Zoe Williams 

So Katy Perry went to space. Wasn’t there anyone else we could have sent?

No disrespect to the pop star or the rest of Blue Origin’s all-female crew, but most of them weren’t obvious astronaut material, writes Zoe Williams
  
  

Katy Perry joined Blue Origin’s spaceflight.
Katy Perry joined Blue Origin’s spaceflight. Photograph: Blue Origin

I am broadly of the view that Katy Perry should do whatever she likes, and wear whatever she likes, and if she wants to be shot into space for no obvious purpose looking like one of Charlie’s Angels, then that falls squarely into those categories. So why am I so bothered by Blue Origin’s New Shepard rocket, which has just made a suborbital flight to the edge of space and back? OK, it’s partly the outfits (see Angels, Charlie’s, above), but it’s mainly the flight manifest: Perry joined Lauren Sánchez, Jeff Bezos’s fiancee; Amanda Nguyen, a civil rights activist; CBS Mornings co-host Gayle King; film producer Kerianne Flynn and former Nasa rocket scientist Aisha Bowe. I cannot help but notice that only two of these women had anything to do with astronauting (Nguyen studied astrophysics and interned at Nasa before becoming an activist).

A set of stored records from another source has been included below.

/-- RECORD_HANDLED: the record in hand gets its LSEQ, goes to the ring and the summaries, posts its frame, and the next is taken. -/
def doRecordHandled (s : State) : State :=
  match s.err.inHand with
  | some r =>
    if s.mpRuns then
      let u := s.err
      let bytes := r.bytes u.nextSeq (b2n r.setAside + 2 * b2n u.lostBefore)
      let sum := u.sum.note r bytes
      let u : ErrUnit := { u with
        inHand := none, nextSeq := u.nextSeq + 1, lostBefore := false, sum := sum
        ring := smSet [] u.ring (u.nextSeq.toNat % 1024) bytes }
      let s : State := { s with err := u, eft := { s.eft with mirror := sum, mirrorSeq := u.nextSeq } }
      let s := if postsFrame r then s.post r.ctx 0x09 (bytes.take 32) else s
      let s := s.lostEscRecord
      { s with err := s.err.pick }
    else s
  | none => s

/-! ### The flash copies (R179, R434, R455, R505) -/

/-- The bytes of a copy of the ledgers (R179): the 1,056 ledgers, the closed mark, the digest (DESIGN CHOICE, log 14: no order is given). -/
def ledgerBytes (l : SMap Ledger) (closed : Bool) : List Byte :=
  ((List.range 1056).map (fun p => (smGet Ledger.reset l p).bytes (p / 33) (p % 33))).flatten ++ [if closed then 1#8 else 0#8]

def LedgerCopy.bytes (c : LedgerCopy) : List Byte := ledgerBytes c.ledgers c.closed ++ c.digest

def ledgerBase : Nat := 0xC10000
def ledgerRoom : Nat := 0x400000

/-- A byte of the flash; erased cells read as ones. The 16 ledger slots hold their copies (R455). -/
def Flash.byte (f : Flash) (a : Nat) : Byte :=
  if ledgerBase ≤ a ∧ a < ledgerBase + 16 * ledgerRoom then
    match (f.copies[(a - ledgerBase) / ledgerRoom]?).getD none with
    | some c => (c.bytes[(a - ledgerBase) % ledgerRoom]?).getD 0xFF#8
    | none => 0xFF#8
  else smGet 0xFF#8 f.bytes a

def Flash.get (f : Flash) (a n : Nat) : List Byte := (List.range n).map (fun i => f.byte (a + i))

def Flash.put (f : Flash) (a : Nat) (l : List Byte) : Flash :=
  { f with bytes := l.zipIdx.foldl (fun m p => smSet 0xFF#8 m (a + p.2) p.1) f.bytes }

/-- The 2,432 bytes of a summary. -/
def Summary.bytes (m : Summary) (seq : W32) (stamp : W64) : List Byte :=
  let newest := (m.newest ++ List.replicate (32 - m.newest.length) (List.replicate 64 0#8)).take 32
  let l := leBytes 2 1 ++ leBytes 2 0 ++ leBytes 4 m.starts.toNat ++ leBytes 4 seq.toNat ++ leBytes 4 0 ++
    leBytes 8 stamp.toNat ++ leBytes 8 0 ++ (m.perClass.map (fun n => leBytes 8 n.toNat)).flatten ++
    (m.lostClass.map (fun n => leBytes 8 n.toNat)).flatten ++
    ((List.range 64).map (fun c => leBytes 4 (smGet 0#32 m.perCause c).toNat)).flatten ++ newest.flatten
  l ++ shake256 l

def summaryBase : Nat := 0x4C10000

/-- Write the summary to the next of its 16 slots. -/
def State.writeSummary (s : State) (closed : Bool) : State :=
  let f := s.flash
  let slot := (f.sumSlot + 1) % 16
  let f := f.put (summaryBase + slot * 0x10000) (s.err.sum.bytes s.err.nextSeq s.time)
  { s with flash := { f with sum := s.err.sum, sumSeq := s.err.nextSeq, sumClosed := closed, sumSlot := slot } }

/-- SUMMARY_WRITE: a write of the summary falls due. -/
def doSummaryWrite (s : State) : State := if s.mpRuns then s.writeSummary false else s

/-- The number of a physical tile (R178, R428). -/
def State.physTile (s : State) (t : Nat) : Nat := t / 32 * 33 + s.physCol t

/-- The digest of a copy of the ledgers (R179): SHAKE256 over the 1,056 ledgers and the closed mark (DESIGN CHOICE, log 59: the bytes
that the digest covers are not given). -/
def ledgersDigest (l : SMap Ledger) (closed : Bool) : List Byte :=
  shake256 (ledgerBytes l closed)

def LedgerCopy.verifies (c : LedgerCopy) : Bool := c.digest == ledgersDigest c.ledgers c.closed

/-- Write the ledgers of all tiles over the oldest of the 16 copies; a tile that serves no logical tile keeps its ledger. -/
def State.writeLedgers (s : State) (closed : Bool) : State :=
  let l := (List.range 1024).foldl (fun (m : SMap Ledger) (t : Nat) =>
    smSet Ledger.reset m (s.physTile t) (s.tile t).prs.ledger) s.mp.ledgers
  { s with
    mp := { s.mp with ledgers := l }
    flash := { s.flash with
      copies := s.flash.copies.set (s.flash.ledSlot % 16) (some ⟨l, closed, ledgersDigest l closed⟩), ledSlot := s.flash.ledSlot + 1 } }

/-- The newest copy whose digest verifies, looked for in the `n` newest. -/
def Flash.newestLedgers (f : Flash) : Nat → Option LedgerCopy
  | 0 => none
  | n + 1 =>
    match (f.copies[(f.ledSlot + n) % 16]?).getD none with
    | some c => if c.verifies then some c else f.newestLedgers n
    | none => f.newestLedgers n

/-- LEDGER_WRITE: the MP writes the ledgers, which it holds once start-up has loaded them (R453). -/
def doLedgerWrite (s : State) : State := if s.mpRuns && s.mp.state == 2 then s.writeLedgers false else s

/-! ### Shadow compares (R435–R438) -/

def valDy (w : W32) : Option Dy := (val32 w).map Fx.dy

/-- Σ(n − w)² and Σw² over the elements; none where a NaN stands in one result only. -/
def shSums : List (W32 × W32) → Option (Dy × Dy)
  | [] => some (⟨0, 0⟩, ⟨0, 0⟩)
  | (n, w) :: r =>
    match valDy n, valDy w, shSums r with
    | some a, some b, some (x, y) =>
      let d := dySub a b
      some (dyAdd x (dyMul d d), dyAdd y (dyMul b b))
    | none, none, s => s
    | _, _, _ => none

/-- The comparison of R436: `limit` in percent, 0 for bit-exact. -/
def matrixPasses (n w : List W32) (limit : Nat) : Bool :=
  if limit = 0 then n == w
  else match shSums (n.zip w) with
    | none => false
    | some (x, y) =>
      if y.m = 0 then x.m == 0 else dyLe (dyMul x ⟨10000, 0⟩) (dyMul y ⟨(limit * limit : Nat), 0⟩)

/-- The comparison of R437: the RMS of C − X over the columns is at most `thr`. -/
def vectorPasses (c x : List Int) (thr : Nat) : Bool :=
  ((c.zip x).map (fun p => (p.1 - p.2) * (p.1 - p.2))).sum ≤ ((thr * thr * c.length : Nat) : Int)

/-- √(n / d) as FP32, to the nearest (DESIGN CHOICE, log 29: R499 does not say how the measured error is rounded). -/
def rootWord (n d : Nat) : W32 := let (a, b) := sqrtQuot n d; pack32 false (mag32 .rne a b).1

/-- The e of R436; none where it has no value, Σw² being 0 or a NaN standing in one result only. -/
def matrixError (n w : List W32) : Option W32 :=
  match shSums (n.zip w) with
  | some (x, y) =>
    let (xn, xd) := dyQuot x
    let (yn, yd) := dyQuot y
    if yn = 0 then none else some (rootWord (xn * yd) (xd * yn))
  | none => none

/-- The RMS of C − X over the columns (R437). -/
def vectorError (c x : List Int) : W32 :=
  rootWord (((c.zip x).map (fun (p : Int × Int) => (p.1 - p.2) * (p.1 - p.2))).sum).natAbs c.length

/-- The record of a failed sample with its measured error (R499); where it has none, a free value. -/
def State.shadowRec (s : State) (t q seq : Nat) (vec : Bool) (err : Option W32) : State :=
  let (e, s) := match err with | some e => (e.setWidth 64, s) | none => s.draw
  let s := s.detect { mkRec clsDeferred cShadow t with
    sub := q, ctx := (s.entry t q seq).map (·.ctx), info0 := e &&& 0xFFFFFFFF#64, info1 := BitVec.ofNat 64 (b2n vec) }
  s.modTile t (fun v => { v with shadow := { v.shadow with mismatch := satAdd 16 v.shadow.mismatch 1 } })

/-- A failed vector's outputs are poisoned: the row of a READ, the list of a QUERY, which wait for the comparison. -/
def State.poisonVec (s : State) (t b vec : Nat) : State :=
  s.modARun t b (fun r => { r with
    pend := r.pend.map (fun p => if p.vec = vec then { p with y := p.y.map (fun w => (w.1, true)) } else p) })

/-- SHADOW_COMPARE: the block that the shadow unit holds is compared, and written: poisoned where it fails. -/
def doShadowCompare (t : Nat) (s : State) : State :=
  let sh := (s.tile t).shadow
  let done (s : State) : State := s.modTile t (fun v => { v with shadow := { v.shadow with
    sample := none, sampled := satAdd 32 v.shadow.sampled 1 } })
  match sh.sample with
  | none => s
  | some (.matrix q seq n w code vat writes blk) =>
    let ok := matrixPasses n w code
    let s := writes.foldl (fun (s : State) (x : ShWrite) => s.putC t vat { x with poison := x.poison || !ok }) s
    let s := blk.foldl (fun (s : State) (b : FbEnt) => s.pushFbq t 0 b) s
    done (if ok then s else s.shadowRec t q seq false (matrixError n w))
  | some (.vector b seq c x w8 vec) =>
    let ok := vectorPasses c x (if w8 then sh.thr8.toNat else sh.thr4.toNat)
    done (if ok then s else (s.poisonVec t b vec).shadowRec t (b + 1) seq true (some (vectorError c x)))

/-! ### Scrubbing and what the stacks report (R258–R260) -/

/-- Read one word, and write it back corrected where the code corrects it. -/
def State.scrubWord (s : State) (loc : Loc) : State :=
  let (w, s) := s.readLoc loc none
  match s.memOf loc with
  | some (m, o) => if w.2 then s else s.setMem loc (m.put32 o w.1 false)
  | none => s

Obviously it’s very staid and 20th century to think that only experts should be allowed in space – yet their absence did suggest the primary purpose of the trip to be tourism rather than research. Which in turn suggests that this was a dumb waste of money. Which itself makes you wonder just how many of the world’s problems would have to have been solved before space tourism would look like a worthwhile enterprise – hard to put a number on it, but significantly more than have been solved today.

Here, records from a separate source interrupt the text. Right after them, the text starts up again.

-- ==== Sys2Proof/Machine/Registers.lean ====
section
/-! DEFINITION. Writes of CSRs (R15, R469–R472, R479), the posted domains (R461), the clear and seed registers, and the host's BARs
(R334). What a CSR reads as is in `Machine/CsrRead.lean`. -/

namespace Sys2Proof.Machine

/-! ### Clears and seeds: the actions -/

def State.clrTileNum (s : State) (t : Nat) (v : W64) : State := s.modTile t (fun x => { x with num := x.num.clear v.toNat })

/-- ARR_EVTCLR (R135): bit 0 RANGE, bit 1 SAT. -/
def State.clrArrEvt (s : State) (t : Nat) (v : W64) : State :=
  s.modTile t (fun x => { x with arr := { x.arr with
    adcRange := if v.getLsbD 0 then 0#32 else x.arr.adcRange, adcSat := if v.getLsbD 1 then 0#32 else x.arr.adcSat } })

def State.clrSpill (s : State) (t : Nat) (v : W64) : State :=
  s.modTile t (fun x => { x with arr := { x.arr with spill := x.arr.spill.clear v.toNat } })

/-- VEC_HISTCLR (R251, R439): the bins of the sets named, and their FIRED bits. -/
def State.clrHist (s : State) (t : Nat) (v : W64) : State :=
  s.modTile t (fun x =>
    let fired := (List.range 16).foldl (fun (f : BitVec 48) (i : Nat) =>
      if v.getLsbD i then f &&& ~~~(7#48 <<< (3 * i)) else f) x.vec.halmFired
    { x with vec := { x.vec with
      hist := x.vec.hist.filter (fun p => !(p.1 < 1024 && v.getLsbD (p.1 / 64))), halmFired := fired } })

def State.clrUpdNum (s : State) (n : Nat) (v : W64) : State := s.modUpd n (fun u => { u with num := u.num.clear v.toNat })
def State.clrTok (s : State) (v : W64) : State := { s with dsp := { s.dsp with tok := s.dsp.tok.clear v.toNat } }
def State.clrDspNum (s : State) (v : W64) : State := { s with dsp := { s.dsp with num := s.dsp.num.clear v.toNat } }
def State.clrLnkNum (s : State) (p : Nat) (v : W64) : State := s.modPort p (fun x => { x with num := x.num.clear v.toNat })

/-- A write of a seed register starts the sequences of its units at 0 (R115). -/
def State.seedTile (s : State) (t : Nat) (v : W64) : State :=
  s.modTile t (fun x => { x with seed := v, mxSeq := 0#24, vcSeq := 0#24 })

def State.seedUpd (s : State) (n : Nat) (v : W64) : State :=
  s.modUpd n (fun u => { u with seed := v, seqs := List.replicate 32 0#24 })

def State.seedLnk (s : State) (p : Nat) (v : W64) : State := s.modPort p (fun x => { x with seed := v, seq := 0#24 })

/-! ### Fields that refuse (R15, R470) -/

/-- One record for a write of which some field refuses its value. -/
def State.logIf (s : State) (bad : Bool) (w a : Nat) : State := if bad then s.csrAcc w a else s

/-- A write of a register all of whose fields are RWL: `mask` covers them. Under the gecko lock, and before it from any writer but the MP
(R460), it has no effect and is logged where it changes a field; else each field in its range takes its value. -/
def State.lockedWrite (s : State) (w a : Nat) (v mask : W64) (ok : Bool) (f : State → State) : State :=
  if s.locks w then s.logIf ((v ^^^ csrRead s a) &&& mask != 0#64) w a
  else (f s).logIf (!ok) w a

/-- Take a value where it lies in its range. -/
def pickN (lo hi v old : Nat) : Nat := if lo ≤ v ∧ v ≤ hi then v else old

/-! ### Tile blocks -/

def tileAt (t blk off : Nat) : Nat := tileBase + t * 0x800000 + 0x700000 + blk * 0x10000 + off

/-- The offsets of a family of `n` registers at a stride of 8. -/
def inFam (off base n : Nat) : Bool := base ≤ off && off < base + 8 * n

/-- The offsets that the manual assigns in the tile blocks: 0 TILE, 1 SCU, 2 ARR, 3 PRS, 4 MXE, 5 VEC, 6 DMA. -/
def tileAssigned (blk off : Nat) : Bool :=
  match blk with
  | 0 => [0x0, 0x100, 0x280, 0x288, 0x300, 0x308, 0x480, 0x500, 0x508].contains off || inFam off 0x200 10 || inFam off 0x400 7 ||
      inFam off 0x440 7
  | 1 => inFam off 0 6
  | 2 => [0x0, 0x80, 0x88, 0x90, 0x98, 0xA0, 0xA8, 0x100, 0x108, 0x130, 0x138, 0x180].contains off || inFam off 0x40 8 ||
      inFam off 0x110 4
  | 3 => [0x0, 0x80, 0x88, 0x90, 0xA0, 0xA8, 0xB0, 0xC0, 0xC8].contains off || inFam off 0x40 8 || inFam off 0x1000 320
  | 4 => off == 0 || inFam off 0x10 5
  | 5 => [0x0, 0x10, 0x18, 0x180].contains off || inFam off 0x100 16 || inFam off 0x1000 512
  | 6 => [0x0, 0x10, 0x18, 0x20].contains off
  | _ => false

/-- TILE_SHADOWCFG (R435). -/
def Shadow.write (x : Shadow) (v : W64) : Shadow :=
  let n := v.toNat
  { x with
    en := bitOf n 0, mxLog := pickN 4 24 (bitsOf n 8 5) x.mxLog, arLog := pickN 4 24 (bitsOf n 16 5) x.arLog
    thr8 := BitVec.ofNat 16 (bitsOf n 32 16), thr4 := BitVec.ofNat 8 (bitsOf n 48 8) }

/-- VEC_HALM_s (R439). -/
def halmOf (v : W64) : Halm :=
  let n := v.toNat
  ⟨BitVec.ofNat 6 (bitsOf n 0 6), BitVec.ofNat 6 (bitsOf n 8 6), BitVec.ofNat 16 (bitsOf n 16 16), BitVec.ofNat 16 (bitsOf n 32 16),
   BitVec.ofNat 3 (bitsOf n 48 3)⟩

/-- ARR_DRIFTFLAG: W1C per bank and macro. -/
def Tile.clrDrift (x : Tile) (v : W64) : Tile :=
  let n := v.toNat
  let f (b : Nat) (k : Bank) : Bank := { k with
    hit := k.hit &&& ~~~(BitVec.ofNat 4 (bitsOf n (4 * b) 4)), range := k.range &&& ~~~(BitVec.ofNat 4 (bitsOf n (8 + 4 * b) 4)) }
  (x.modBank 0 (f 0)).modBank 1 (f 1)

Besides Bowe, the others were selected mainly for their contributions to culture – and again, yay Katy Perry – but also, presumably, because they’re all female. It’s framed as a feminist statement, and I guess we’re supposed to rejoice that space is no longer pale, male and stale. But something about the randomness of the guest list, coupled with the fact that they all have such nice hair, just … I don’t know … gives an impression of the gender that’s a bit incomplete. It may be one small step for some women; it does not feel like a giant leap for womankind.